The National Service Act 1964 (Cth) is a repealed amendment of the Parliament of the Commonwealth of Australia, passed on 24 November 1964. It amended the National Service Act 1951 to require 20-year-old males to serve in the Army for a period of twenty-four months of continuous service (reduced to eighteen months in 1971) followed by three years in the Reserve.

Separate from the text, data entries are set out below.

-- ==== Sys2Proof/Machine/Ring.lean ====
section
/-! DEFINITION. The ring buffer's four operations and the byte-received interrupt (41 R150 to R154). `head` is the push index,
`tail` the pop index; every index is reduced mod RB_CAP before use (20 R61). -/

namespace Sys2Proof.Machine

/-- `rb_push` (R151): false iff full, and then nothing changes. -/
def Ring.push (cap : Nat) (r : Ring) (b : Byte) : Bool × Ring :=
  if r.full then (false, r)
  else
    let head' := (r.head + 1) % cap
    (true, { r with mem := r.mem.write (r.head % cap) b, head := head', empty := false, full := fullAfterPush r head' })

/-- `rb_pop` (R152): the oldest byte, or 0x00 with nothing changed. -/
def Ring.pop (cap : Nat) (r : Ring) : Byte × Ring :=
  if r.empty then (0x00, r)
  else
    let tail' := (r.tail + 1) % cap
    (r.mem.read (r.tail % cap), { r with tail := tail', full := false, empty := emptyAfterPop r tail' })

/-- `rb_available` (R153): `RB_CAP if rb.full else (rb.head - rb.tail) mod RB_CAP`. -/
def Ring.available (cap : Nat) (r : Ring) : Nat :=
  if r.full then cap else (r.head + (cap - r.tail % cap)) % cap

/-- `rb_clear` (R154): no rule calls it. Stored bytes stay. -/
def Ring.clear (r : Ring) : Ring := { r with head := 0, tail := 0, empty := true, full := false }

/-- The bytes held, oldest first (10 R31): `rb.buf[(rb.tail + j) mod RB_CAP]` for j in 0..count-1. -/
def Ring.contents (cap : Nat) (r : Ring) : List Byte :=
  (List.range (r.available cap)).map fun j => r.mem.read ((r.tail + j) % cap)

/-- `RxByte(b)` (R150): push, and drop the byte silently where the ring is full. -/
def rxByte (b : Byte) (s : State) : State :=
  match s.rb.push s.cfg.rbCap b with
  | (true, r) => s.setRb r
  | (false, _) => raise .ringOverflow s

end Sys2Proof.Machine
end

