/-- The step of a well-formed machine is its next listed move. -/
theorem step_of_steppable {s : State} {e : Event} {later : List Event} (hs : Steppable s) (he : s.sched.events = e :: later) :
    step s = runEvent e (s.setSched { s.sched with events := later }) := by
  unfold step stepChecked
  rw [if_neg (by simp [hs.parameters]), if_neg (by simp [hs.bindings]), if_neg (by simp [hs.shape])]
  unfold nextEvent; rw [he]

/-- A `Poll` in `Processing` over a whole command runs its handler, then `afterCommand` (43 R210, R212). -/
theorem poll_of {s : State} {i : Instr} {arr} {later} (hr : s.halted = .running) (ha : s.arb.state = .processing) (hw : s.cfg.mailboxWired = true)
   (h : inboxInstr (beginPoll arr later s) = some i) (hm : missingOperands (beginPoll arr later s) = 0)  :
   poll arr (s.setSched { s.sched with events := later }) = andThen (exec i (beginPoll arr later s)) fun t => .next (afterCommand i t) := by
  have e : (s.setSched { s.sched with events := later }).setSched { (s.setSched { s.sched with events := later }).sched with arrivals := arr } = beginPoll arr later s := rfl
  unfold poll
  rw [e]
  unfold pollBody
  rw [if_pos (show (beginPoll arr later s).isRunning = true by simp [State.isRunning, beginPoll, hr])]
  unfold arbStep
  rw [show (beginPoll arr later s).arb.state = .processing from ha]
  dsimp only
  unfold arbProcessing
  rw [dispatch_of (by exact hw) h hm]
  obtain ⟨t, ht⟩ := exec_next i (beginPoll arr later s)
  rw [ht]
  simp only [andThen_next]
  unfold afterCommand
  by_cases hrun : t.isRunning = true
  · rw [if_pos hrun, if_pos hrun]
    simp only [andThen_next]
    by_cases hu : (if answers i = true then route t else t).isRunning = true
    · rw [if_pos hu, if_pos hu, if_pos (by simpa [clearMailboxes, State.isRunning] using hu)]
    · rw [if_neg hu, if_neg hu, if_neg hu]
  · rw [if_neg hrun, if_neg hrun]
    simp only [andThen_next]
    rw [if_neg hrun]

/-- Both storage spaces are in canonical form after reset. -/
theorem reset_memory_wf : State.reset.rb.mem.wf = true ∧ State.reset.env.nvs.wf = true := ⟨rfl, rfl⟩

/-- `Reset` leaves the store in the form it found it in (10 R41). -/
theorem resetBlock_nvs (s : State) : (resetBlock s).env = s.env := rfl

end Sys2Proof.Machine
end

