-- ==== Sys2Proof/Tests/Slice0.lean ====
section
/-! SUPPORT. The model's own tests, their expected values taken from the spec's worked examples and vectors (30, 40, 95), and
one witness for the hypotheses of every statement. -/

open Sys2Proof Sys2Proof.Machine

namespace Sys2Proof.Tests

/-! ## Small states -/

/-- The spec's `TCFG` with the two bindings of program P8 (95 Part 3). -/
def bound : Config :=
  { Config.reference with
    bind := [⟨4, .rising, 0x01, [0x00, 0xFF]⟩, ⟨5, .levelLow, 0x02, [0x00, 0x00, 0xFF]⟩], histReset := [false, true] }

/-- After `Reset` with these bindings. -/
def fresh : State := State.resetIn bound Environment.initial { events := [], arrivals := [], draws := 0 }

/-- `TCFG` after `Reset` with channel `c` replaced. -/
def withChannel (c : Nat) (x : Channel) : State := State.reset.setCh (State.reset.ch.set c x)

/-- The store `C0 A8 01 low` of program P5. -/
def withStore (low : Byte) : State :=
  State.reset.setEnv { State.reset.env with nvs := [(0, 0xC0), (1, 0xA8), (2, 0x01), (3, low)] }

/-- A Command in the inbox from a source, dispatch due, a `Poll` next. -/
def inboxed (i : Instr) (src : Source) (s : State) : State :=
  pollNext ((fillInbox i.code i.data src s).setArb { s.arb with state := .processing })

/-- A view of the next state. -/
def view {α : Type} (f : State → α) (o : Result) : Option α :=
  match o with
  | .next t => some (f t)
  | .fault _ | .refused _ => none

/-- A ring of four bytes after pushes. -/
def ringOf (bs : List Byte) : Ring :=
  bs.foldl (fun r b => (r.push 4 b).2) { mem := [], head := 0, tail := 0, empty := true, full := false }

/-! ## Decoding: words written out from 30_encoding and 95 section 2.2 -/

theorem test_decode_test : decode .toDevice [0x41, 0x74, 0x00, 0x99] = .ok .test [0x99] := by decide
theorem test_decode_setch : decode .toDevice [0x41, 0x01, 0x02, 0xB0, 0x03] = .ok (.setch 2 0xB0) [] := by decide
theorem test_decode_setch_start_bytes : decode .toDevice [0x41, 0x01, 0x41, 0x41, 0x01] = .ok (.setch 0x41 0x41) [] := by decide
theorem test_decode_fade : decode .toDevice [0x41, 0x02, 0x01, 0xC8, 0xFF, 0x03] = .ok (.fade 1 200 255) [] := by decide
theorem test_decode_setgrp : decode .toDevice [0x41, 0x03, 0x00, 0x01, 0x02, 0x03, 0x02] = .ok (.setgrp 0 1 2 3) [] := by decide
theorem test_decode_setip : decode .toDevice [0x41, 0xF0, 0x0A, 0x00, 0x00, 0x01, 0x01] = .ok (.setip 10 0 0 1) [] := by decide
theorem test_decode_reboot : decode .toDevice [0x41, 0xFE, 0x01] = .ok .reboot [] := by decide
theorem test_decode_resp_ok : decode .toPeer [0x41, 0x01, 0x00, 0x00, 0x01] = .ok (.resp STATUS_OK) [] := by decide
theorem test_decode_resp_error : decode .toPeer [0x41, 0x01, 0x00, 0x01, 0x02] = .ok (.resp STATUS_ERROR) [] := by decide
theorem test_decode_loopback : decode .toDevice [0x41, 0x01, 0x00, 0x01, 0x02] = .ok (.setch 0 1) [] := by decide

theorem test_reject_truncated : decode .toDevice [0x41, 0x01, 0x02, 0xB0] = .rejected .truncated := by decide
theorem test_reject_start : decode .toDevice [0x00, 0x74, 0x00] = .rejected (.badStart 0x00) := by decide
theorem test_reject_code : decode .toDevice [0x41, 0x78, 0x05] = .rejected (.unknownCode 0x78) := by decide
theorem test_reject_checksum : decode .toDevice [0x41, 0x74, 0x01] = .rejected (.badChecksum 0x01) := by decide
theorem test_reject_status : decode .toPeer [0x41, 0x01, 0x00, 0x02, 0x02] = .rejected (.badStatus 0x0002) := by decide

/-- V-CK2. -/
theorem test_checksum_vectors :
    checksum START 0x74 [] = 0x00 ∧ checksum START 0xFE [] = 0x01 ∧ checksum START 0x01 [0x02, 0xB0] = 0x03 ∧
    checksum START 0x03 [0x00, 0x01, 0x02, 0x03] = 0x02 ∧ checksum START 0xF0 [0xFF, 0xFF, 0xFF, 0xFF] = 0x00 := by decide

/-- The `match` words of the opcode table's rows (16 bits: START, CODE). -/
theorem test_table_words :
    decodeTableWord 16 0x4174 = some .test ∧ decodeTableWord 16 0x4101 = some (.setch 0 0) ∧
    decodeTableWord 16 0x4102 = some (.fade 0 0 0) ∧ decodeTableWord 16 0x4103 = some (.setgrp 0 0 0 0) ∧
    decodeTableWord 16 0x41F0 = some (.setip 0 0 0 0) ∧ decodeTableWord 16 0x41FE = some .reboot ∧
    decodeTableWord 16 0x4005 = none := by decide

/-! ## Well-formedness: an ill-formed term for each check -/

theorem test_wf_resp_status : Instr.wf (.resp 0x0002) = false ∧ Instr.wf (.resp STATUS_ERROR) = true := by decide
theorem test_parameters_channels : parametersOk { bound with numChannels := 2 } = false ∧ parametersOk bound = true := by decide
theorem test_parameters_channels_most : parametersOk { bound with numChannels := 256 } = false := by decide
theorem test_parameters_ring : parametersOk { bound with rbCap := 0 } = false := by decide
theorem test_parameters_timeout : parametersOk { bound with serTimeout := 0 } = false := by decide
theorem test_parameters_packet : parametersOk { bound with maxPacket := 6 } = false := by decide
theorem test_parameters_bindings : parametersOk { bound with maxBindings := 1 } = false := by decide
theorem test_parameters_history : parametersOk { bound with histReset := [] } = false := by decide
theorem test_binding_length : bindingOk ⟨4, .rising, 0x01, [0x00]⟩ = false ∧ bindingOk ⟨4, .rising, 0x55, []⟩ = true := by decide
theorem test_binding_bytes : bindingOk ⟨4, .rising, 0x55, [0, 0, 0, 0, 0, 0, 0, 0, 0]⟩ = false := by decide
theorem test_memory_wf : Memory.wf [(1, 0x02), (1, 0x03)] = false ∧ Memory.wf [(1, 0x00)] = false ∧ Memory.wf [(0, 0x01), (1, 0x03)] = true := by
  decide

/-! ## The instructions (95 section 2.3) -/

/-- V-C1. -/
theorem test_test_answers_ok : view outboxPacket (exec .test State.reset) = some [0x41, 0x01, 0x00, 0x00, 0x01] := by decide
/-- V-C3: the fade is cancelled; speed and accumulator stay. -/
theorem test_setch_cancels_fade :
    view (fun t => t.ch[2]?) (exec (.setch 2 0x10) (withChannel 2 ⟨100, 200, 50, 150⟩)) = some (some ⟨16, 16, 50, 150⟩) := by decide
/-- V-C5. -/
theorem test_setch_out_of_range :
    view (fun t => (t.ch, t.log, outboxPacket t)) (exec (.setch 6 0x10) State.reset) =
      some (State.reset.ch, [.channelRange], [0x41, 0x01, 0x00, 0x01, 0x02]) := by decide
/-- V-C9: the accumulator stays stale. -/
theorem test_fade_keeps_accumulator :
    view (fun t => t.ch[1]?) (exec (.fade 1 40 9) (withChannel 1 ⟨40, 90, 3, 77⟩)) = some (some ⟨40, 40, 9, 77⟩) := by decide
/-- V-C10. -/
theorem test_fade_out_of_range : view (fun t => (t.ch, t.log)) (exec (.fade 6 1 1) State.reset) = some (State.reset.ch, [.channelRange]) := by
  decide
/-- V-C12: `groupStart = NUM_CHANNELS - 3` succeeds. -/
theorem test_setgrp_last_group :
    view (fun t => t.ch.map Channel.current) (exec (.setgrp 3 255 128 0) State.reset) = some [0, 0, 0, 255, 128, 0] := by decide
/-- V-C13: `groupStart = NUM_CHANNELS - 2` is rejected. -/
theorem test_setgrp_out_of_range : view (fun t => (t.ch, t.log)) (exec (.setgrp 4 255 128 0) State.reset) = some (State.reset.ch, [.channelRange]) := by
  decide
/-- V-C18: four writes in ascending order; the latch is set. -/
theorem test_setip_writes_differing :
    view (fun t => (t.env.nvsWrites, t.ipLatch)) (exec (.setip 10 0 0 1) (withStore 0x14)) =
      some ([(0, 0x0A), (1, 0x00), (2, 0x00), (3, 0x01)], true) := by decide
/-- V-C16: nothing differs, so nothing is written and the latch stays clear. -/
theorem test_setip_nothing_differs :
    view (fun t => (t.env.nvsWrites, t.ipLatch, outboxPacket t)) (exec (.setip 192 168 1 10) (withStore 0x0A)) =
      some ([], false, [0x41, 0x01, 0x00, 0x01, 0x02]) := by decide
/-- V-C19, P5 step 5: the halt; nothing is sent, the mailbox stays full. -/
theorem test_reboot_halts :
    view (fun t => (t.halted, t.serTx, t.inbox.source, t.arb.state)) (step (inboxed .reboot .serial State.reset)) =
      some (.haltedReboot, [], .serial, .processing) := by decide
/-- V-AR3: an ERROR response to the serial link. -/
theorem test_resp_serial : view State.serTx (exec (.resp STATUS_ERROR) (inboxed .test .serial State.reset)) = some [0x41, 0x01, 0x00, 0x01, 0x02] := by
  decide
/-- V-AR3: and to the network, in one write. -/
theorem test_resp_network :
    view (fun t => (t.env.net.sent, t.serTx)) (exec (.resp STATUS_OK) (inboxed .test .network State.reset)) =
      some ([[0x41, 0x01, 0x00, 0x00, 0x01]], []) := by decide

The Defence Act 1965 amended the Defence Act 1903 in May 1965 to provide that conscripts could be obliged to serve overseas, and in March 1966 Prime Minister Harold Holt announced that National Servicemen would be sent to Vietnam to fight in units of the Australian Regular Army.

Background 
On 5 November 1964, Cabinet decided to introduce a compulsory selective National Service scheme. In announcing this decision to Parliament, Prime Minister Robert Menzies referred to 'aggressive Communism', developments in Asia such as 'recent Indonesian policies and actions' and a 'deterioration in our strategic position' as being influential in the decision being reached (see Parliamentary Debates, House of Representatives, 25th Parliament, 1st Session, pp. 2517–2724). The Government had concluded that Australia had inadequate defence manpower and aimed to increase the strength of the Army to 33,000 by the end of 1966 by introducing national service.

Provisions 
Sections 5-9 deal with the amendments to registration. Sections 10-14 and 16 deal with the liability to serve, with sections 15 and 17-18 accommodate the conscript's civilian employment.

Analysis

Reaction 
The then serving Leader of the Opposition and Leader of the Australian Labor Party, Arthur Calwell, called the scheme the 'lottery of death'.

Legacy 
Between 1965 and December 1972, over 800,000 men registered for National Service, with some 63,000 conscripted and over 19,000 served in Vietnam. Although registration was compulsory, a biannual process of selection by ballot determined who would be called up. The ballots selected several dates in the selected period and all males with corresponding birthdays were called up for national service. The ballot was conducted using a lottery barrel and marbles representing birthdays.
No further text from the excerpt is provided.